(Stored data)
#####
theorem execCsiFrameStart_only : ∀ x0 x1 x2, OutOnly 1414504541848768 x2 (execCsiFrameStart x0 x1 x2) := by
  intro x0 x1 x2
  unfold execCsiFrameStart
  refine OutOnly.next ?_
  refine OnlyM.ite ?_ ?_
  · exact OnlyM.refl _ _
  · lift_lets
    intro y0
    refine OnlyM.useHave (show OnlyM 1414504541848768 x2 y0 from ?_) (fun hy0 => ?_)
    · unfold y0
      refine OnlyM.comp (portBit_only _ _ _) (by rfl) ?_
      exact OnlyM.refl _ _
    clear_value y0
    intro y1
    refine OnlyM.useHave (show OnlyM 1414504541848768 x2 y1 from ?_) (fun hy1 => ?_)
    · unfold y1
      refine OnlyM.foldl ?_ (fun _ _ _ => ?_)
      · assumption
      · refine OnlyM.comp (endFrame_only _ _ _) (by rfl) ?_
        assumption
    clear_value y1
    refine OnlyM.ite ?_ ?_
    · refine OnlyM.comp (portBit_only _ _ _) (by rfl) ?_
      assumption
    · refine OnlyM.ite ?_ ?_
      · refine OnlyM.foldl ?_ (fun _ _ _ => ?_)
        · assumption
        · refine OnlyM.comp (openFrame_only _ _) (by rfl) ?_
          assumption
      · assumption

theorem lineOf_only : ∀ x0 x1 x2 x3 x4 x5, OnlyM 34359738560 x0 (lineOf x0 x1 x2 x3 x4 x5) := by
  intro x0 x1 x2 x3 x4 x5
  unfold lineOf
  split
  · exact OnlyM.refl _ _
  · lift_lets
    intro y0
    clear_value y0
    intro y1
    clear_value y1
    intro y2
    refine OnlyM.useHave (show OnlyM 34359738560 x0 y2 from ?_) (fun hy2 => ?_)
    · unfold y2
      refine OnlyM.ite ?_ ?_
      · exact OnlyM.refl _ _
      · refine OnlyM.comp (bump_only _ _ _ _) (by rfl) ?_
        exact OnlyM.refl _ _
    clear_value y2
    intro y3
    clear_value y3
    refine OnlyM.ite ?_ ?_
    · refine OnlyM.comp (setStm_only _ _ _) (by rfl) ?_
      assumption
    · refine OnlyM.ite ?_ ?_
      · assumption
      · refine OnlyM.ite ?_ ?_
        · refine OnlyM.comp (setStm_only _ _ _) (by rfl) ?_
          assumption
        · refine OnlyM.comp (setStm_only _ _ _) (by rfl) ?_
          assumption

theorem execCsiLinePacket_only : ∀ x0 x1 x2 x3 x4 x5 x6, OutOnly 34359738560 x6 (execCsiLinePacket x0 x1 x2 x3 x4 x5 x6) := by
  intro x0 x1 x2 x3 x4 x5 x6
  unfold execCsiLinePacket
  refine OutOnly.next ?_
  refine OnlyM.ite ?_ ?_
  · exact OnlyM.refl _ _
  · lift_lets
    intro y0
    refine OnlyM.useHave (show OnlyM 34359738560 x6 y0 from ?_) (fun hy0 => ?_)
    · unfold y0
      refine OnlyM.comp (portBit_only _ _ _) (by rfl) ?_
      exact OnlyM.refl _ _
    clear_value y0
    refine OnlyM.ite ?_ ?_
    · refine OnlyM.comp (portBit_only _ _ _) (by rfl) ?_
      assumption
    · refine OnlyM.foldl ?_ (fun _ _ _ => ?_)
      · assumption
      · refine OnlyM.comp (lineOf_only _ _ _ _ _ _) (by rfl) ?_
        assumption

theorem execCspTargetTimeout_only : ∀ x0 x1, OutOnly 70368744177664 x1 (execCspTargetTimeout x0 x1) := by
  intro x0 x1
  unfold execCspTargetTimeout
  lift_lets
  intro y0
  clear_value y0
  intro y1
  clear_value y1
  refine OutOnly.next ?_
  refine OnlyM.ite ?_ ?_
  · refine OnlyM.comp (setCe_only _ _ _) (by rfl) ?_
    exact OnlyM.refl _ _
  · exact OnlyM.refl _ _

theorem execDeadTimeExpiry_only : ∀ x0 x1 x2, OutOnly 35184372088832 x2 (execDeadTimeExpiry x0 x1 x2) := by
  intro x0 x1 x2
  unfold execDeadTimeExpiry
  lift_lets
  intro y0
  clear_value y0
  intro y1
  clear_value y1
  refine OutOnly.next ?_
  refine OnlyM.ite ?_ ?_
  · refine OnlyM.comp (setAx_only _ _ _) (by rfl) ?_
    exact OnlyM.refl _ _
  · exact OnlyM.refl _ _

theorem execDebuggerAccess_only : ∀ x0 x1, OutOnly 3 x1 (execDebuggerAccess x0 x1) := by
  intro x0 x1
  unfold execDebuggerAccess
  refine OutOnly.next ?_
  split
  · refine OnlyM.ite ?_ ?_
    · exact OnlyM.refl _ _
    · refine OnlyM.comp (upd_fboot _ _) (by rfl) ?_
      exact OnlyM.refl _ _
  · refine OnlyM.ite ?_ ?_
    · exact OnlyM.refl _ _
    · refine OnlyM.comp (upd_hboot _ _) (by rfl) ?_
      exact OnlyM.refl _ _

theorem takeJob_only : ∀ x0 x1 x2, OnlyM 288226677884096 x0 (takeJob x0 x1 x2) := by
  intro x0 x1 x2
  unfold takeJob
  lift_lets
  intro y0
  clear_value y0
  intro y1
  clear_value y1
  intro y2
  clear_value y2
  intro y3
  clear_value y3
  intro y4
  clear_value y4
  intro y5
  clear_value y5
  intro y6
  clear_value y6
  intro y7
  refine OnlyM.useHave (show OnlyM 288226677884096 x0 y7 from ?_) (fun hy7 => ?_)
  · unfold y7
    refine OnlyM.comp (setQue_only _ _ _) (by rfl) ?_
    exact OnlyM.refl _ _
  clear_value y7
  intro y8
  clear_value y8
  intro y9
  refine OnlyM.useHave (show OnlyM 288226677884096 x0 y9 from ?_) (fun hy9 => ?_)
  · unfold y9
    refine OnlyM.ite ?_ ?_
    · refine OnlyM.comp (setSlot_only _ _ _) (by rfl) ?_
      assumption
    · assumption
  clear_value y9
  intro y10
  clear_value y10
  refine OnlyM.ite ?_ ?_
  · refine OnlyM.comp (completeJob_only _ _ _ _) (by rfl) ?_
    assumption
  · refine OnlyM.ite ?_ ?_
    · refine OnlyM.comp (completeJob_only _ _ _ _) (by rfl) ?_
      assumption
    · refine OnlyM.ite ?_ ?_
      · refine OnlyM.comp (completeJob_only _ _ _ _) (by rfl) ?_
        assumption
      · refine OnlyM.comp (jobAdvance_only _ _) (by rfl) ?_
        assumption

theorem takeNext_only : ∀ x0 x1, OnlyM 288226677884096 x0 (takeNext x0 x1) := by
  intro x0 x1
  unfold takeNext
  lift_lets
  intro y0
  clear_value y0
  intro y1
  clear_value y1
  intro y2
  refine OnlyM.useHave (show OnlyM 288226677884096 x0 y2.1 from ?_) (fun hy2 => ?_)
  · unfold y2
    refine OnlyM.comp (engLoad_only _ _ _ _) (by rfl) ?_
    exact OnlyM.refl _ _
  clear_value y2
  intro y3
  refine OnlyM.useHave (show OnlyM 288226677884096 x0 y3 from ?_) (fun hy3 => ?_)
  · unfold y3
    refine OnlyM.comp (takeJob_only _ _ _) (by rfl) ?_
    refine OnlyM.comp (setReg_only _ _ _) (by rfl) ?_
    assumption
  clear_value y3
  refine OnlyM.ite ?_ ?_
  · refine OnlyM.comp (bufFault_only _ _) (by rfl) ?_
    assumption
  · refine OnlyM.ite ?_ ?_
    · assumption
    · split
      · refine OnlyM.comp (completeJob_only _ _ _ _) (by rfl) ?_
        assumption
      · assumption

theorem execDescriptorTake_only : ∀ x0 x1, OutOnly 288226677884096 x1 (execDescriptorTake x0 x1) := by
  intro x0 x1
  unfold execDescriptorTake
  refine OutOnly.next ?_
  refine OnlyM.ite ?_ ?_
  · refine OnlyM.comp (takeNext_only _ _) (by rfl) ?_
    exact OnlyM.refl _ _
  · exact OnlyM.refl _ _

theorem execDpLinkTrainingDone_only : ∀ x0 x1 x2 x3, OutOnly 17592186045440 x3 (execDpLinkTrainingDone x0 x1 x2 x3) := by
  intro x0 x1 x2 x3
  unfold execDpLinkTrainingDone
  refine OutOnly.next ?_
  refine OnlyM.ite ?_ ?_
  · lift_lets
    intro y0
    clear_value y0
    intro y1
    refine OnlyM.useHave (show OnlyM 17592186045440 x3 y1 from ?_) (fun hy1 => ?_)
    · unfold y1
      refine OnlyM.comp (setReg_only _ _ _) (by rfl) ?_
      exact OnlyM.refl _ _
    clear_value y1
    intro y2
    clear_value y2
    refine OnlyM.comp (upd_comp _ _) (by rfl) ?_
    assumption
  · exact OnlyM.refl _ _

theorem execDpTrainCommand_only : ∀ x0 x1, OutOnly 17592186045440 x1 (execDpTrainCommand x0 x1) := by
  intro x0 x1
  unfold execDpTrainCommand
  refine OutOnly.next ?_
  refine OnlyM.ite ?_ ?_
  · lift_lets
    intro y0
    clear_value y0
    intro y1
    refine OnlyM.useHave (show OnlyM 17592186045440 x1 y1 from ?_) (fun hy1 => ?_)
    · unfold y1
      refine OnlyM.comp (setReg_only _ _ _) (by rfl) ?_
      exact OnlyM.refl _ _
    clear_value y1
    intro y2
    clear_value y2
    refine OnlyM.comp (upd_comp _ _) (by rfl) ?_
    assumption
  · exact OnlyM.refl _ _

theorem execDriftFrame_only : ∀ x0 x1, OutOnly 2638836509311168 x1 (execDriftFrame x0 x1) := by
  intro x0 x1
  unfold execDriftFrame
  refine OutOnly.next ?_
  refine OnlyM.ite ?_ ?_
  · refine OnlyM.comp (driftFrame_only _ _) (by rfl) ?_
    exact OnlyM.refl _ _
  · exact OnlyM.refl _ _

theorem execEncoderValid_only : ∀ x0, OutOnly 1520031890480368 x0 (execEncoderValid x0) := by
  intro x0
  unfold execEncoderValid
  refine OutOnly.next ?_
  refine OnlyM.ite ?_ ?_
  · lift_lets
    intro y0
    clear_value y0
    intro y1
    refine OnlyM.useHave (show OnlyM 1520031890480368 x0 y1 from ?_) (fun hy1 => ?_)
    · unfold y1
      refine OnlyM.comp (upd_pos _ _) (by rfl) ?_
      exact OnlyM.refl _ _
    clear_value y1
    refine OnlyM.ite ?_ ?_
    · assumption
    · refine OnlyM.comp (encoderReturn_only _) (by rfl) ?_
      assumption
  · exact OnlyM.refl _ _

theorem loadFault_only : ∀ x0 x1, OnlyM 2199023255552 x0 (loadFault x0 x1) := by
  intro x0 x1
  unfold loadFault
  split
  · refine OnlyM.ite ?_ ?_
    · refine OnlyM.comp (setJob_only _ _ _) (by rfl) ?_
      exact OnlyM.refl _ _
    · exact OnlyM.refl _ _
  · exact OnlyM.refl _ _

theorem execEngineLoad_only : ∀ x0 x1 x2 x3 x4, OutOnly 283691192418496 x4 (execEngineLoad x0 x1 x2 x3 x4) := by
  intro x0 x1 x2 x3 x4
  unfold execEngineLoad
  refine OutOnly.next ?_
  refine OnlyM.ite ?_ ?_
  · exact OnlyM.refl _ _
  · lift_lets
    intro y0
    clear_value y0
    intro y1
    refine OnlyM.useHave (show OnlyM 283691192418496 x4 y1 from ?_) (fun hy1 => ?_)
    · unfold y1
      refine OnlyM.ite ?_ ?_
      · exact OnlyM.refl _ _
      · refine OnlyM.comp (eccRead_only _ _ _) (by rfl) ?_
        exact OnlyM.refl _ _
    clear_value y1
    intro y2
    refine OnlyM.useHave (show OnlyM 283691192418496 x4 y2.1 from ?_) (fun hy2 => ?_)
    · unfold y2
      refine OnlyM.comp (engLoad_only _ _ _ _) (by rfl) ?_
      assumption
    clear_value y2
    intro y3
    refine OnlyM.useHave (show OnlyM 283691192418496 x4 y3 from ?_) (fun hy3 => ?_)
    · unfold y3
      refine OnlyM.comp (countLine_only _ _ _) (by rfl) ?_
      assumption
    clear_value y3
    intro y4
    clear_value y4
    intro y5
    refine OnlyM.useHave (show OnlyM 283691192418496 x4 y5 from ?_) (fun hy5 => ?_)
    · unfold y5
      refine OnlyM.comp (upd_mem _ _) (by rfl) ?_
      assumption
    clear_value y5
    refine OnlyM.ite ?_ ?_
    · assumption
    · refine OnlyM.comp (loadFault_only _ _) (by rfl) ?_
      assumption

theorem runLateFault_only : ∀ x0 x1 x2, OnlyM 274877906944 x0 (runLateFault x0 x1 x2) := by
  intro x0 x1 x2
  unfold runLateFault
  split
  · exact OnlyM.refl _ _
  · refine OnlyM.comp (setGph_only _ _ _) (by rfl) ?_
    exact OnlyM.refl _ _

theorem runTryEnd_only : ∀ x0 x1, OnlyM 1407804392867008 x0 (runTryEnd x0 x1) := by
  intro x0 x1
  unfold runTryEnd
  split
  · exact OnlyM.refl _ _
  · refine OnlyM.ite ?_ ?_
    · exact OnlyM.refl _ _
    · refine OnlyM.comp (endRun_only _ _ _) (by rfl) ?_
      exact OnlyM.refl _ _

theorem lateFault_only : ∀ x0 x1 x2, OnlyM 1410003416122560 x0 (lateFault x0 x1 x2) := by
  intro x0 x1 x2
  unfold lateFault
  split
  · refine OnlyM.comp (jobLateFault_only _ _ _) (by rfl) ?_
    exact OnlyM.refl _ _
  · refine OnlyM.comp (runTryEnd_only _ _) (by rfl) ?_
    refine OnlyM.comp (runLateFault_only _ _ _) (by rfl) ?_
    exact OnlyM.refl _ _
  · refine OnlyM.comp (setReg_only _ _ _) (by rfl) ?_
    exact OnlyM.refl _ _
  · refine OnlyM.comp (rasRaise_only _ _) (by rfl) ?_
    exact OnlyM.refl _ _
  · exact OnlyM.refl _ _

theorem signStore_only : ∀ x0 x1 x2 x3 x4, OnlyM 2199023255552 x0 (signStore x0 x1 x2 x3 x4) := by
  intro x0 x1 x2 x3 x4
  unfold signStore
  split
  · refine OnlyM.ite ?_ ?_
    · exact OnlyM.refl _ _
    · refine OnlyM.comp (setJob_only _ _ _) (by rfl) ?_
      exact OnlyM.refl _ _
  · exact OnlyM.refl _ _

theorem execEngineStore_only : ∀ x0 x1 x2 x3 x4, OutOnly 1410003416122560 x4 (execEngineStore x0 x1 x2 x3 x4) := by
  intro x0 x1 x2 x3 x4
  unfold execEngineStore
  refine OutOnly.next ?_
  refine OnlyM.ite ?_ ?_
  · exact OnlyM.refl _ _
  · lift_lets
    intro y0
    clear_value y0
    intro y1
    refine OnlyM.useHave (show OnlyM 1410003416122560 x4 y1.1 from ?_) (fun hy1 => ?_)
    · unfold y1
      refine OnlyM.comp (postStore_only _ _ _ _ _) (by rfl) ?_
      refine OnlyM.comp (signStore_only _ _ _ _ _) (by rfl) ?_
      exact OnlyM.refl _ _
    clear_value y1
    refine OnlyM.ite ?_ ?_
    · assumption
    · refine OnlyM.comp (lateFault_only _ _ _) (by rfl) ?_
      assumption

theorem execEstimatedSyntheticEdge_only : ∀ x0, OutOnly 1520032964222192 x0 (execEstimatedSyntheticEdge x0) := by
  intro x0
  unfold execEstimatedSyntheticEdge
  refine OutOnly.next ?_
  refine OnlyM.ite ?_ ?_
  · refine OnlyM.comp (estimateEdge_only _) (by rfl) ?_
    exact OnlyM.refl _ _
  · exact OnlyM.refl _ _

theorem execEthernetLinkLoss_only : ∀ x0, OutOnly 1407392076268736 x0 (execEthernetLinkLoss x0) := by
  intro x0
  unfold execEthernetLinkLoss
  refine OutOnly.next ?_
  refine OnlyM.ite ?_ ?_
  · refine OnlyM.comp (hostClockLoss_only _) (by rfl) ?_
    exact OnlyM.refl _ _
  · exact OnlyM.refl _ _

theorem execExpectationMiss_only : ∀ x0, OutOnly 387036695494848 x0 (execExpectationMiss x0) := by
  intro x0
  unfold execExpectationMiss
  refine OutOnly.next ?_
  split
  · exact OnlyM.refl _ _
  · lift_lets
    intro y0
    clear_value y0
    intro y1
    clear_value y1
    intro y2
    clear_value y2
    intro y3
    refine OnlyM.useHave (show OnlyM 387036695494848 x0 y3 from ?_) (fun hy3 => ?_)
    · unfold y3
      refine OnlyM.comp (bump_only _ _ _ _) (by rfl) ?_
      refine OnlyM.comp (upd_saf _ _) (by rfl) ?_
      exact OnlyM.refl _ _
    clear_value y3
    refine OnlyM.ite ?_ ?_
    · exact OnlyM.refl _ _
    · refine OnlyM.comp (startReaction_only _ _ _ _ _ _ _ _ _) (by rfl) ?_
      assumption

theorem execFResetLLow_only : ∀ x0, OutOnly 2218848589430001 x0 (execFResetLLow x0) := by
  intro x0
  unfold execFResetLLow
  refine OutOnly.next ?_
  refine OnlyM.ite ?_ ?_
  · exact OnlyM.refl _ _
  · refine OnlyM.comp (fieldReset_only _ _) (by rfl) ?_
    exact OnlyM.refl _ _

theorem execFaultLogFlashWrite_only : ∀ x0 x1, OutOnly 281483566645440 x1 (execFaultLogFlashWrite x0 x1) := by
  intro x0 x1
  unfold execFaultLogFlashWrite
  refine OutOnly.next ?_
  split
  · refine OnlyM.ite ?_ ?_
    · lift_lets
      intro y0
      clear_value y0
      intro y1
      clear_value y1
      refine OnlyM.comp (errorBit_only _ _ _) (by rfl) ?_
      refine OnlyM.comp (upd_saf _ _) (by rfl) ?_
      exact OnlyM.refl _ _
    · refine OnlyM.comp (errorBit_only _ _ _) (by rfl) ?_
      exact OnlyM.refl _ _
  · exact OnlyM.refl _ _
#####
#### WORK ORDER
Every line from the data above that contains "execEstimatedSyntheticEdge" must appear in the answer.

#### TASK SOLUTION
theorem execEstimatedSyntheticEdge_only : ∀ x0, OutOnly 1520032964222192 x0 (execEstimatedSyntheticEdge x0) := by
  unfold execEstimatedSyntheticEdge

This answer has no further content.